Cash Flow: Revenue (Actual, Part 3)- Differentiate Products

Small Business Finance & Profitability

By William Stong

Copyright © 2009 Integrated Profitability TM

This is the third article on increasing revenue to improve Cash Flow.  The first article in the series covered selling more, the second focusing on pricing opportunities.  This article concentrates on tweaking your products and product line to generate opportunities to potentially expand sales, increase prices and/or improve profit margin.
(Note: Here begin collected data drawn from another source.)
/-- Re-evaluation of an armed output after a step by `d` ns (R98, R108; log 5): a first edge not yet given is compared again
under R94; later edges passed over are not given; after a backward step the next edge is the first after the last one
given. A pulse in progress keeps its length: its end moves with the step. -/
def State.toStepped (s : State) (n : Nat) (d : Int) : State :=
  let o := (s.tsu.outs[n]?).getD {}
  let o := if o.pulse then { o with pulseEndNs := ((o.pulseEndNs : Int) + d).toNat } else o
  let o' : TimeOut :=
    if !o.armed then o
    else if !o.given then s.toCompare n o
    else if s.toMode n = 2 then
      { o with nextNs := nextEdge o.firstNs (s.toPeriod n) (max o.lastNs (s.ns - 1)) }
    else o
  s.updTsu (fun t => { t with outs := t.outs.set n o' })

/-- TSU_CMD.STEP once unlocked (R98, R100): HOLD_ACTIVE in holdover. -/
def State.tsuStep (s : State) : State :=
  if s.inHold then s.refuse pTSU R.TSU_CMD 0x40
  else
    let old := s.ns
    let new := (s.rg64 pTSU R.TSU_SET_SEC % 2 ^ 48) * 1000000000 + fld (s.rg pTSU R.TSU_SET_NS) 0 30
    let last := s.tsu.lastTick
    let fwd := decide (old ≤ new)
    let nxt := if fwd then max (last + 1) (tickAtOrAfter new) else last + 1
    let gap := nxt - (last + 1)
    let s := s.updTsu (fun t =>
    { t with
      now := new * 10 ^ 12, slewing := false, slewLeft := 0, nextTick := nxt, stepNs := new, stepTick := last,
      backSteps := if fwd then t.backSteps else t.backSteps + 1 })
    let s := (s.bump pTSU R.TSU_CNT_STEP).irq pTSU 5
    let s := if fwd then s.setRg pTSU R.TSU_TICK_GAP (w32 gap) else s
    let s := if fwd && gap != 0 then (s.bumpBy pTSU R.TSU_CNT_TICK_GAP gap).irq pTSU 12 else s
    iter 4 (fun n s => s.toStepped n ((new : Int) - old)) s

/-- An accepted write of TSU_ADJ_RATE (R96, R99, R100). -/
def State.adjRate (s : State) (v : Word) : State :=
  if s.inHold then s.refuse pTSU R.TSU_ADJ_RATE 0x40
  else if v.toInt < -1000000000 || 1000000000 < v.toInt then s.refuse pTSU R.TSU_ADJ_RATE Err.range
  else
    let s := s.setRg pTSU R.TSU_ADJ_RATE v
    s.updTsu (fun t =>
      let t := t.setRate v.toInt
      if t.sync == .locked then { t with wdogClk := t.clk } else t)

/-- An accepted write of TSU_ADJ_PHASE (R97, R100). -/
def State.adjPhase (s : State) (v : Word) : State :=
  if s.inHold then s.refuse pTSU R.TSU_ADJ_PHASE 0x40
  else if v.toInt < -1000000 || 1000000 < v.toInt then s.refuse pTSU R.TSU_ADJ_PHASE Err.range
  else
    (s.setRg pTSU R.TSU_ADJ_PHASE v).updTsu (fun t =>
      { t with slewing := v != 0, slewLeft := v.toInt * 10 ^ 12 })

/-- The discipline watchdog's expiry (R99). -/
def State.discDue (s : State) : Bool :=
  let w := fld (s.ac pTSU R.TSU_DISC_WDOG) 0 16
  s.tsu.sync == .locked && w != 0 && msClk w ≤ s.since s.tsu.wdogClk

/-- TSU_HOLD_RATE and TSU_HOLD_TEMPCO of the module's time base, in 0.01 ns/s and 0.01 ns/s per K (R7, R102). -/
def State.holdRate (s : State) : Nat := if s.ident.code == .eo then 25 else 9500
def State.holdTempco (s : State) : Nat := if s.ident.code == .eo then 100 else 10000

/-- The update of each second in holdover (R101): the estimate is rounded up to whole ns (log 6). HOLD_EST is compared with HOLD_LIMIT at this
update alone, not at the entry nor when a COMMIT lowers the limit: R99 names no moment (the model's choice, log 140). -/
def State.holdUpdate (s : State) (dT : Int) : State :=
  let t := (s.rg pTSU R.TSU_HOLD_ELAPSED).toNat + 1
  if s.inHold && t * 250000000 ≤ s.since s.tsu.holdClk then
    let c := (s.holdRate + s.holdTempco * dT.natAbs) * t
    let est := min 0xFFFFFFFF ((s.rg pTSU R.TSU_HOLD_BASE).toNat + cdiv c 100)
    let s := (s.setRg pTSU R.TSU_HOLD_ELAPSED (w32 t)).setRg pTSU R.TSU_HOLD_EST (w32 est)
    if s.tsu.sync == .holdover && fld (s.ac pTSU R.TSU_HOLD_LIMIT) 0 20 < est then
      ((s.updTsu (fun t => { t with sync := .holdExceeded })).irq pTSU 4).irq pTSU 6
    else s
  else s

/-- The start of the next tick is due: at the first clock edge at or after it (R95). -/
def State.tickDue (s : State) : Bool := tickStartNs s.tsu.nextTick ≤ s.ns

/-- The TSU issues the next tick start (R95). -/
def State.tsuTick (s : State) : State :=
  s.updTsu (fun t => { t with lastTick := t.nextTick, nextTick := t.nextTick + 1 })

/-! ### Time outputs and capture inputs -/

/-- A leading edge of an output (R108): late at arming or after a step, or at its time. -/
def State.toEdge (s : State) (n : Nat) : State :=
  let o := (s.tsu.outs[n]?).getD {}
  if !(o.armed && !o.pulse && (o.lateFire || (o.nextNs ≤ s.ns && !(o.given && s.toMode n = 1)))) then s
  else
    let at_ := if o.lateFire then s.ns else o.nextNs
    let o' := { o with
      pulse := true, pulseEndNs := at_ + s.toWidth n, given := true, lastNs := at_, lateFire := false,
      late := o.late || o.lateFire,
      nextNs := if s.toMode n = 2 then nextEdge o.firstNs (s.toPeriod n) at_ else o.nextNs }
    let s := s.updTsu (fun t => { t with outs := t.outs.set n o' })
    if o.lateFire then (s.bump pTSU R.TSU_CNT_TO_LATE).irq pTSU 7 else s

/-- WIDTH passes and the pulse ends; ONCE clears ARMED and sets TO_DONE (R108, R109; log 7). -/
def State.toPulseEnd (s : State) (n : Nat) : State :=
  let o := (s.tsu.outs[n]?).getD {}
  if !(o.pulse && o.pulseEndNs ≤ s.ns) then s
  else
    let once := s.toMode n = 1
    let s := s.updTsu (fun t =>
      { t with outs := t.outs.set n { o with pulse := false, armed := if once then false else o.armed } })
    if once then s.irq pTSU 8 else s

/-- Level of an output's pin (R108, R109): held inactive while QUALIFY is 1 and SYNC is UNLOCKED. -/
def State.toPin (s : State) (n : Nat) : Bool :=
  let c := s.ac pTSU (R.TSU_TO_CTRL + 16 * n)
  let o := (s.tsu.outs[n]?).getD {}
  (o.pulse && !(bit c 3 && s.tsu.sync == .unlocked)) != bit c 2

/-- An edge is one the input selects, in a pulse no shorter than MIN_WIDTH (R110). -/
def State.tiSelected (s : State) (n : Nat) (falling : Bool) (width : Nat) : Bool :=
  let c := s.ac pTSU (R.TSU_TI_CFG + 4 * n)
  (if falling then bit c 1 else bit c 0) && decide (4 * fld c 8 8 ≤ width)

/-- An edge follows the last captured one by less than 40 ns (R110). -/
def State.tiNear (s : State) (n : Nat) : Bool :=
  match ((s.tsu.ins[n]?).getD {}).lastNs with
  | some l => decide (l ≤ s.ns ∧ s.ns < l + 40)
  | none => false

/-- An edge at a capture input: captured, ignored (a pulse shorter than MIN_WIDTH), or lost and counted (R110).
`width` is the length in ns of the pulse the edge begins. -/
def State.tiCapture (s : State) (n : Nat) (falling : Bool) (width : Nat) : State :=
  let i := (s.tsu.ins[n]?).getD {}
  if !s.tiSelected n falling width then s
  else
    if s.tiNear n || 16 ≤ i.fifo.length then (s.bump pTSU (R.TSU_CNT_TI_OVF + 4 * n)).irq pTSU 10
    else
      let e : TiEdge := { sec := secOf s.ns % 2 ^ 48, ns := nsOf s.ns, frac := s.frac, falling := falling }
      (s.updTsu (fun t =>
        { t with ins := t.ins.set n { fifo := i.fifo ++ [e], lastNs := some s.ns } })).irq pTSU 9

/-- TSU_TI_POP: each bit set removes the head of its input's FIFO (R110). -/
def State.tiPop (s : State) (v : Word) : State :=
  iter 4 (fun n s =>
    if bit v n then
      s.updTsu (fun t =>
        let i := (t.ins[n]?).getD {}
        { t with ins := t.ins.set n { i with fifo := i.fifo.drop 1 } })
    else s) s

/-- A TSU_CMD write with no protected bit refused: LATCH, STEP, then one state command; two or more state commands in
one write are refused with RANGE and none acts. -/
def State.tsuCmd (s : State) (v : Word) : State :=
  let s := if bit v 0 then s.tsuLatch else s
  let s := if bit v 1 then s.tsuStep else s
  let n := b2n (bit v 2) + b2n (bit v 3) + b2n (bit v 4)
  if 2 ≤ n then s.refuse pTSU R.TSU_CMD Err.range
  else if bit v 2 then s.tsuLocked
  else if bit v 3 then s.tsuHold
  else if bit v 4 then s.tsuRelease
  else s

/-! ### COMMIT, soft reset and reads -/

/-- The TSU's own checks at COMMIT (R41, R108): offset and code of the first field refused. -/
def State.tsuCheck (s : State) : Option (Nat × Nat) :=
  (List.range 4).findSome? (fun n =>
    let m := fld (s.rg pTSU (R.TSU_TO_CTRL + 16 * n)) 0 2
    let per := (s.rg pTSU (R.TSU_TO_PERIOD + 16 * n)).toNat
    let wid := (s.rg pTSU (R.TSU_TO_WIDTH + 16 * n)).toNat
    let pOff := R.TSU_TO_PERIOD + 16 * n
    let wOff := R.TSU_TO_WIDTH + 16 * n
    if m = 2 && per = 0 then some (pOff, Err.zeroField)
    else if m = 2 && (per < 1000 || 4000000000 < per) then some (pOff, Err.range)
    else if m ≠ 0 && wid = 0 then some (wOff, Err.zeroField)
    else if m = 2 && (wid < 10 || per < wid + 10) then some (wOff, Err.range)
    else if m = 1 && (wid < 10 || 1000000000 < wid) then some (wOff, Err.range)
    else none)

/-- Registers of one time output. -/
def toOffs (n : Nat) : List Nat :=
  [R.TSU_TO_CTRL + 16 * n, R.TSU_TO_START + 16 * n, R.TSU_TO_PERIOD + 16 * n, R.TSU_TO_WIDTH + 16 * n]

/-- What follows when the TSU's shadow becomes active: outputs whose registers changed are armed (log 8), the
watchdog restarts when its active value changed (R99). -/
def State.tsuApplied (old s : State) : State :=
  let s := iter 4 (fun n s =>
    if (toOffs n).any (fun o => old.ac pTSU o != s.ac pTSU o) then s.toArm n else s) s
  if old.ac pTSU R.TSU_DISC_WDOG != s.ac pTSU R.TSU_DISC_WDOG then s.updTsu (fun t => { t with wdogClk := t.clk })
  else s

/-- SOFT_RESET of the TSU page beyond the registers (R490): outputs go OFF, inputs stop with empty FIFOs, the
watchdog restarts; time, ticks, SYNC, rate, slew and holdover are kept. -/
def State.tsuSoft (s : State) : State :=
  s.updTsu (fun t => { t with outs := [{}, {}, {}, {}], ins := [{}, {}, {}, {}], wdogClk := t.clk })

/-- Read-only registers of the TSU page whose content is state of the unit. -/
def State.tsuRo (s : State) (off : Nat) : Option Word :=
  let ti (n : Nat) : TimeIn := (s.tsu.ins[n]?).getD {}
  if off = R.TSU_STATE then
    some (w32 (s.tsu.sync.code + 4 * b2n s.tsu.wdogEntry + 32 * b2n s.tsu.slewing + 64 * b2n (s.ident.code == .eo)))
  else if off = R.TSU_HOLD_RATE then some (w32 s.holdRate)
  else if off = R.TSU_HOLD_TEMPCO then some (w32 s.holdTempco)
  else if off = R.TSU_TO_STATUS then
    some (w32 ((List.range 4).foldl (fun a n =>
      let o := (s.tsu.outs[n]?).getD {}
      a + b2n o.armed * 2 ^ n + b2n o.late * 2 ^ (4 + n)) 0))
  else if R.TSU_TI_SEC_LO ≤ off ∧ off < R.TSU_TI_SEC_LO + 0x40 then
    let n := (off - R.TSU_TI_SEC_LO) / 16
    let h := (ti n).fifo.head?
    match off % 16 with
    | 0 => some (match h with | some e => w32 e.sec | none => 0)
    | 4 => some (match h with
        | some e => w32 (2 ^ 31 + b2n e.falling * 2 ^ 30 + e.frac * 2 ^ 20 + e.sec / 2 ^ 32 % 2 ^ 16)
        | none => 0)
    | 8 => some (match h with | some e => w32 e.ns | none => 0)
    | _ => some (w32 (ti n).fifo.length)
  else none

/-! ### The commands -/

/-- TSU_ADJ_RATE (R96). -/
def execTsuAdjRate (v : Word) (s : State) : Host.Outcome State Fault Refusal := actReg State.onTime pTSU (fun s => s.adjRate v) s

/-- TSU_ADJ_PHASE (R97). -/
def execTsuAdjPhase (v : Word) (s : State) : Host.Outcome State Fault Refusal :=
  actReg State.onTime pTSU (fun s => s.adjPhase v) s

/-- SLEW_DONE (R97): due once the whole offset has been applied. -/
def execSlewDone (s : State) : Host.Outcome State Fault Refusal :=
  act State.onTime (fun s =>
    if s.tsu.slewing && s.tsu.slewLeft == 0 then s.updTsu (fun t => { t with slewing := false }) else s) s

/-- LATCH (R98). -/
def execLatch (s : State) : Host.Outcome State Fault Refusal := actReg State.onTime pTSU State.tsuLatch s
Differentiating Product offerings

Depending upon your business, you might be able to make small differentiations that naturally encourage customers to buy more.  Ever notice at coffee shops and fast food places how the drinks are priced?  The small one is priced at $x.xx and then each larger size above is a small fraction higher.  How many times do you buy the biggest one because it’s “only 15 cents” more?  You don’t need the bigger drink, but it is such a good deal.

Assuming the price of the smallest drink is higher than the cost of the largest drink, this type of pricing makes a lot of sense, for both profitability and especially cash flow.  That is: the price of the smallest drink is more than the cost of the beverage in all the sizes.  So, if somebody buys the smallest drink, you have the greatest profit margin.  If somebody buys the largest drink, you have the greatest cash flow.  Either size, you win.